▶ [What to work on]: Taking the entries below from the top, restate each line exactly and end with the line containing "have := congrArg BitVec.toNat h".

▶ [Extracted material]:
================================
-- ==== Sys2Proof/Laws/Blocks.lean ====
section
/-! SUPPORT. What a block of transfers does, said once: the registers loaded, the words stored, and what both leave alone
(`45_load_store_multiple.md` R256 to R269). -/

namespace Sys2Proof.Machine

/-- The address of the `k`-th transfer of a block that starts at `a` (R256). -/
def transferAddr (a : Word) (k : Nat) : Word := a + BitVec.ofNat 32 (4 * k)

theorem transferAddr_zero (a : Word) : transferAddr a 0 = a := by simp [transferAddr]

theorem transferAddr_succ (a : Word) (k : Nat) : transferAddr (a + 4) k = transferAddr a (k + 1) := by
  unfold transferAddr
  rw [BitVec.add_assoc]
  congr 1
  apply BitVec.eq_of_toNat_eq
  simp only [BitVec.toNat_add, BitVec.toNat_ofNat, show (4 : Word).toNat = 4 from rfl]
  omega

/-- Two transfers of one block never overlap. -/
theorem transferAddr_apart (a : Word) {k : Nat} (hk : 0 < k) (h : k < 2 ^ 28) :
    (transferAddr a k).toNat + 4 ≤ a.toNat ∨ a.toNat + 4 ≤ (transferAddr a k).toNat := by
  simp only [transferAddr, BitVec.toNat_add, BitVec.toNat_ofNat]
  have := a.isLt
  omega

/-! ## The register list -/

theorem mem_listedRegs (list : BitVec 16) (i : RegIdx) : i ∈ listedRegs list ↔ listed list i = true := by
  simp only [listedRegs, List.mem_map, List.mem_filter, List.mem_range, listed]
  constructor
  · rintro ⟨k, ⟨hk, hl⟩, rfl⟩
    rwa [BitVec.toNat_ofNat, Nat.mod_eq_of_lt hk]
  · intro h
    exact ⟨i.toNat, ⟨i.isLt, h⟩, by simp⟩

theorem nodup_listedRegs (list : BitVec 16) : (listedRegs list).Nodup := by
  unfold listedRegs
  refine List.Nodup.map_on ?_ (List.nodup_range.filter _)
  intro x hx y hy h
  simp only [List.mem_filter, List.mem_range] at hx hy
  have := congrArg BitVec.toNat h
  simpa [BitVec.toNat_ofNat, Nat.mod_eq_of_lt hx.1, Nat.mod_eq_of_lt hy.1] using this

/-- The list splits at a listed register into the lower ones, as many as its rank, itself, and the higher ones (R258). -/
theorem listedRegs_split (list : BitVec 16) (i : RegIdx) (h : listed list i = true) :
    ∃ l1 l2, listedRegs list = l1 ++ i :: l2 ∧ l1.length = rank list i.toNat ∧
      (∀ j ∈ l1, j.toNat < i.toNat) ∧ (∀ j ∈ l2, i.toNat < j.toNat) := by
  have hr : List.range 16 = List.range i.toNat ++ i.toNat :: (List.range' (i.toNat + 1) (15 - i.toNat)) := by
    have hi := i.isLt
    rw [List.range_eq_range', List.range_eq_range', show 16 = i.toNat + ((15 - i.toNat) + 1) by omega,
      List.range'_append_1.symm, List.range'_succ]
    simp
  refine ⟨((List.range i.toNat).filter fun k => list.getLsbD k).map (BitVec.ofNat 4),
    ((List.range' (i.toNat + 1) (15 - i.toNat)).filter fun k => list.getLsbD k).map (BitVec.ofNat 4), ?_, ?_, ?_, ?_⟩
  · unfold listedRegs
    rw [hr, List.filter_append, List.filter_cons_of_pos (by exact h), List.map_append, List.map_cons]
    simp
  · simp [rank]
  · intro j hj
    simp only [List.mem_map, List.mem_filter, List.mem_range] at hj
    obtain ⟨k, ⟨hk, -⟩, rfl⟩ := hj
    have := i.isLt
    rw [BitVec.toNat_ofNat]; omega
  · intro j hj
    simp only [List.mem_map, List.mem_filter, List.mem_range'_1] at hj
    obtain ⟨k, ⟨hk, -⟩, rfl⟩ := hj
    have := i.isLt
    rw [BitVec.toNat_ofNat]; omega

/-- A listed register stands in the list at its rank (R256, R258). -/
theorem listedRegs_rank {list : BitVec 16} {i : RegIdx} (h : listed list i = true) :
    ∃ hr : rank list i.toNat < (listedRegs list).length, (listedRegs list)[rank list i.toNat] = i := by
  obtain ⟨l1, l2, e, hl, -, -⟩ := listedRegs_split list i h
  have hr : rank list i.toNat < (listedRegs list).length := by rw [e, ← hl]; simp
  exact ⟨hr, by simp [e, ← hl]⟩

/-- The place of a transfer in the block is the rank of its register. -/
theorem rank_getElem (list : BitVec 16) (k : Nat) (hk : k < (listedRegs list).length) :
    rank list ((listedRegs list)[k]).toNat = k := by
  obtain ⟨hr, e⟩ := listedRegs_rank ((mem_listedRegs list _).1 (List.getElem_mem hk))
  exact ((nodup_listedRegs list).getElem_inj_iff).1 e

theorem listed_getElem (list : BitVec 16) (k : Nat) (hk : k < (listedRegs list).length) :
    listed list (listedRegs list)[k] = true := (mem_listedRegs list _).1 (List.getElem_mem hk)

theorem length_listedRegs_le (list : BitVec 16) : (listedRegs list).length ≤ 16 := by
  unfold listedRegs
  rw [List.length_map]
  exact (List.length_filter_le _ _).trans (by simp)

theorem blockAddr_eq (p u : Bool) (base : Word) (list : BitVec 16) (i : RegIdx) :
    blockAddr p u base list i = transferAddr (blockStart p u base list) (rank list i.toNat) := rfl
================================
▶ [Result of this task]:
-- ==== Sys2Proof/Laws/Blocks.lean ====
section
/-! SUPPORT. What a block of transfers does, said once: the registers loaded, the words stored, and what both leave alone
(`45_load_store_multiple.md` R256 to R269). -/

namespace Sys2Proof.Machine

/-- The address of the `k`-th transfer of a block that starts at `a` (R256). -/
def transferAddr (a : Word) (k : Nat) : Word := a + BitVec.ofNat 32 (4 * k)

theorem transferAddr_zero (a : Word) : transferAddr a 0 = a := by simp [transferAddr]

theorem transferAddr_succ (a : Word) (k : Nat) : transferAddr (a + 4) k = transferAddr a (k + 1) := by
  unfold transferAddr
  rw [BitVec.add_assoc]
  congr 1
  apply BitVec.eq_of_toNat_eq
  simp only [BitVec.toNat_add, BitVec.toNat_ofNat, show (4 : Word).toNat = 4 from rfl]
  omega

/-- Two transfers of one block never overlap. -/
theorem transferAddr_apart (a : Word) {k : Nat} (hk : 0 < k) (h : k < 2 ^ 28) :
    (transferAddr a k).toNat + 4 ≤ a.toNat ∨ a.toNat + 4 ≤ (transferAddr a k).toNat := by
  simp only [transferAddr, BitVec.toNat_add, BitVec.toNat_ofNat]
  have := a.isLt
  omega

/-! ## The register list -/

theorem mem_listedRegs (list : BitVec 16) (i : RegIdx) : i ∈ listedRegs list ↔ listed list i = true := by
  simp only [listedRegs, List.mem_map, List.mem_filter, List.mem_range, listed]
  constructor
  · rintro ⟨k, ⟨hk, hl⟩, rfl⟩
    rwa [BitVec.toNat_ofNat, Nat.mod_eq_of_lt hk]
  · intro h
    exact ⟨i.toNat, ⟨i.isLt, h⟩, by simp⟩

theorem nodup_listedRegs (list : BitVec 16) : (listedRegs list).Nodup := by
  unfold listedRegs
  refine List.Nodup.map_on ?_ (List.nodup_range.filter _)
  intro x hx y hy h
  simp only [List.mem_filter, List.mem_range] at hx hy
  have := congrArg BitVec.toNat h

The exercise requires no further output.